Two Health Integration Teams responsible for £340,000 savings annually

Two Health Integration Teams (HITs), Bristol Bones and Joints and STITCH, are responsible for £340,000 annual savings in the city’s two acute trusts, through changes to services and care pathways.

  • 28th March 2017

Two Health Integration Teams (HITs) are responsible for
£340,000 annual savings in the city’s two acute trusts, through changes to
services and care pathways.

Since 2013, the Bristol Bones and Joints HIT has saved North
Bristol NHS Trust £170,000 every year by increasing the proportion of older
patients receiving cemented hip replacements from 40 per cent to 92 per cent.
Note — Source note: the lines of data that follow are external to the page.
-- ==== Sys2Proof/Machine/Hall.lean ====
section
/-! DEFINITION. The Hall interface: the pair filter (R3), the decoding of an acceptance (R4 to R7),
the classes of step (R9 to R11), capture records (R12), and MOC's part of a step (R85, R93, R97). -/

namespace Sys2Proof.Machine

/-! ## The pair filter (R3) -/

/-- R3 for one sample: the filter after it, and the pair it accepts, if this is the fourth equal
sample of a new pair. While the phase is unknown no sample equals the accepted pair (R4). -/
def filterSample (pair : Pair) (h : Hif) : Hif × Option Pair :=
  if h.phase = some pair then ({ h with candidate := none, count := 0 }, none)
  else
    let n := if h.candidate = some pair then h.count + 1 else 1
    if 4 ≤ n then ({ h with candidate := none, count := 0 }, some pair)
    else ({ h with candidate := some pair, count := n }, none)

/-! ## Decoding (R5) -/

/-- R5: the direction of a step from the old and the new phase; none where no single input changed. -/
def stepDir (old new : Pair) : Option Dir :=
  match old.toNat, new.toNat with
  | 0, 1 => some .opening
  | 1, 3 => some .opening
  | 3, 2 => some .opening
  | 2, 0 => some .opening
  | 0, 2 => some .closing
  | 1, 0 => some .closing
  | 3, 1 => some .closing
  | 2, 3 => some .closing
  | _, _ => none

/-- R5: +1 for an opening step, −1 for a closing step. -/
def stepDelta : Dir → Int
  | .opening => 1
  | .closing => -1

/-! ## Capture records (R12) -/

/-- R12: append a record; a FIFO that already holds 2 first discards its head and sets the gap mark. -/
def Hif.capture (k : Capture) (h : Hif) : Hif :=
  if 2 ≤ h.fifo.length then { h with fifo := h.fifo.tail ++ [k], gap := true }
  else { h with fifo := h.fifo ++ [k] }

/-- R12: the capture record of a step of direction `d` that brought the counter to `x`. -/
def State.captureOf (s : State) (x : Int) (d : Dir) : Capture := ⟨s.clock.timebase, x, d, s.sup.reading⟩

/-! ## MOC's part of a drive-direction step -/

/-- R85: the target of the order is reached by a step: the opening half of a LEARN REFERENCE run
changes phase and brakes (R163), any other order ends TARGET. -/
def targetByStep (c : Chan) (o : Order) (s : State) : State :=
  if o.phase = .refOpening then
    s |> driveOff c |> changePhase c |> updMoc c (fun k => { k with motion := .brakingOrder })
  else endTarget c s

/-- R146, occasion 2: the follower whose gate an opening step tests: it brought the counter to G. -/
def State.gateAtStep (s : State) (p : Chan) (o : Order) : Option Chan :=
  if aboveGate o.target (s.ch p).cal.gate = true ∧ (s.ch p).hif.pos = ((s.ch p).cal.gate : Int) then
    (s.ch p).cal.companion
  else none

/-- R149, occasion 2: a closing step brought the counter to the Q of a leader that clamps. -/
def State.clampedAtStep (s : State) (c : Chan) (o : Order) : Bool :=
  (s.leadersOf c).any fun p =>
    decide ((s.ch c).hif.pos = ((s.ch p).cal.requirement : Int)) && s.clampedBy c o p

/-- What a drive-direction step does to the order or reversal of `c` (R85, R93, R146, R149). -/
def stepOutcome (c : Chan) (s : State) : State :=
  let x := (s.ch c).hif.pos
  match (s.ch c).moc.motion, (s.ch c).moc.order with
  | .reversing, _ =>
    match (s.ch c).moc.revTarget with
    | some t => if t ≤ x then reversalAtTarget c s else s
    | none => s
  | .opening, some o =>
    if atTarget o.dir o.target x then targetByStep c o s
    else throughGate c o id (s.gateAtStep c o) s
  | .closing, some o =>
    if atTarget o.dir o.target x then targetByStep c o s
    else if s.clampedAtStep c o then enterWaiting c .follower s else s
  | _, _ => s

/-- R51, R90: MOC counts the step, clears the no-step start count and restarts the stall timer. -/
def countStep (c : Chan) (s : State) : State :=
  let s := updMoc c (fun k => { k with noStep := 0, steps := k.steps + 1 }) s
  updMoc c (fun k => { k with
    stall := some (s.clock.now + stallLength (stallReference (s.ch c) (s.ch c).hif.pos)) }) s

/-- A drive-direction step of `c` in direction `d` is handed to MOC; GRP makes its tests (R151,
R152). -/
def driveStep (c : Chan) (d : Dir) (s : State) : State :=
  s |> countStep c
    |> stepOutcome c
    |> (fun s => if d = .opening then noteMoved c s else s)
    |> notifyFollower c

/-! ## The classes of step (R9) -/

/-- R9: a step with the drive off is a coast step while the brake timer runs or for 100 ms after. -/
def State.coasting (s : State) (c : Chan) : Bool :=
  (s.ch c).moc.brakeRunning || decide (s.clock.now < (s.ch c).moc.brakeExpiry + 100000)

/-- R11: a drift step; the sixteenth of an idle period posts DRIFT. -/
def driftStep (c : Chan) (s : State) : State :=
  let n := satSucc 255 (s.ch c).hif.drift
  let s' := updHif c (fun h => { h with drift := n }) s
  if n = 16 then postAt .drift c (s'.ch c).hif.pos 16 s' else s'

/-- R10: a contrary step, with its capture record; R97: a fifth gives WIRING. -/
def contraryStep (c : Chan) (d : Dir) (s : State) : State :=
  let n := satSucc 255 (s.ch c).hif.contrary
  let s' := updHif c (fun h =>
    ({ h with contrary := n }).capture (s.captureOf (s.ch c).hif.pos d)) s
  if 4 < n then enterFault c .wiring s' else s'

/-- R9: a step that is not a range saturation, after the counter changed. -/
def classifyStep (c : Chan) (d : Dir) (s : State) : State :=
  match (s.ch c).moc.motion.drive with
  | some drive =>
    if drive = d then
      s |> updHif c (fun h => h.capture (s.captureOf (s.ch c).hif.pos d)) |> driveStep c d
    else contraryStep c d s
  | none => if s.coasting c then s else driftStep c s

/-- R7, R158: a range saturation: the position becomes invalid, the level NONE, and MOC enters FAULT
with reason RANGE. An order that the channel holds ends before the level drops (R118); with none, which of NRM
and MOC posts first is open (R180, log entry 6). -/
def rangeSaturation (c : Chan) (s : State) : State :=
  let s := updHif c (fun h => { h with posValid := false }) s
  let lower := setLevel c .noneKnown (s.ch c).hif.pos
  if s.hasOrder c then enterFaultWith c .range lower s
  else
    match drawPostsFirst s with
    | (true, s) => s |> lower |> enterFault c .range
    | (false, s) => enterFaultWith c .range lower s

/-- R5, R7: a step of direction `d`. -/
def hallStep (c : Chan) (d : Dir) (s : State) : State :=
  let x := (s.ch c).hif.pos + stepDelta d
  if x < -1024 ∨ 5119 < x then rangeSaturation c s
  else s |> updHif c (fun h => { h with pos := x }) |> classifyStep c d

/-- R6, R97: a quadrature error; a ninth with the drive on gives QUAD. Which of HIF and MOC posts first is
then open (R180, log entry 6). -/
def quadratureError (c : Chan) (s : State) : State :=
  let n := satSucc 255 (s.ch c).hif.quadErrors
  let posted := postAt .quadError c (s.ch c).hif.pos (natWord n)
  let s' := updHif c (fun h => { h with quadErrors := n }) s
  if s.driveIsOn c ∧ 8 < n then
    match drawPostsFirst s' with
    | (true, s') => s' |> posted |> enterFault c .quad
    | (false, s') => s' |> enterFault c .quad |> posted
  else posted s'

/-- R3 to R6: the acceptance of `pair`. -/
def accept (c : Chan) (pair : Pair) (s : State) : State :=
  let old := (s.ch c).hif.phase
  let s' := updHif c (fun h => { h with phase := some pair, candidate := none, count := 0 }) s
  match old with
  | none => s'
  | some p =>
    if p = pair then s'
    else
      match stepDir p pair with
      | some d => hallStep c d s'
      | none => quadratureError c s'

/-- R15: HIF samples the channel: every channel until the load completes, then each populated one. -/
def State.sampled (s : State) (c : Chan) : Bool := !s.ready || s.populated c

/-- HALL_ACCEPTANCE (R3 to R7, R9 to R12), whatever the filter holds (log entry 28). An unpopulated
channel's "inputs make no acceptance". -/
def execHallAcceptance (c : Chan) (pair : Pair) (s : State) : Host.Outcome State Fault Refusal :=
  finish (if s.sampled c then accept c pair s else s)

end Sys2Proof.Machine
end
Analysis
of the national joint registry by the University of Bristol showed that
cemented hip replacements have lower failure rates than uncemented in the first ten years after surgery, and are likely to last older
patients the rest of their lives.

Coincidentally, this is exactly the figure that extending
the Liaison Psychiatry Service at the Bristol Royal Infirmary has saved
University Hospitals Bristol NHS Foundation Trust. The changes to the service
were driven through by the Improving Care in Self-Harm HIT (STITCH), informed by
data from their self-harm surveillance register. This figure was identified in
a recent economic evaluation by the National Institute for Health Research Collaboration for Leadership in Applied Health Research and Care West (NIHR
CLAHRC West).

David Relph, Director of Bristol Health Partners, said:

“This heartening news demonstrates that the Health
Integration Team model can work extremely effectively. At a time of increasing
financial pressure on the NHS, grassroots changes like this, driven by evidence,
are essential for the continued development of services to deliver what’s
needed in the most cost-effective way possible.

“I would like to pay tribute to the leaders of both Bristol Bones and Joints and STITCH, who have made these transformations possible. They have been very persistent and succeeded in driving through changes based on solid evidence, delivering both savings and improved patient care. This combination of evidence, change, better care and savings represents the best of what is possible when we bring people together to work on problems. This is an excellent and very positive example of the work happening across our local health system.”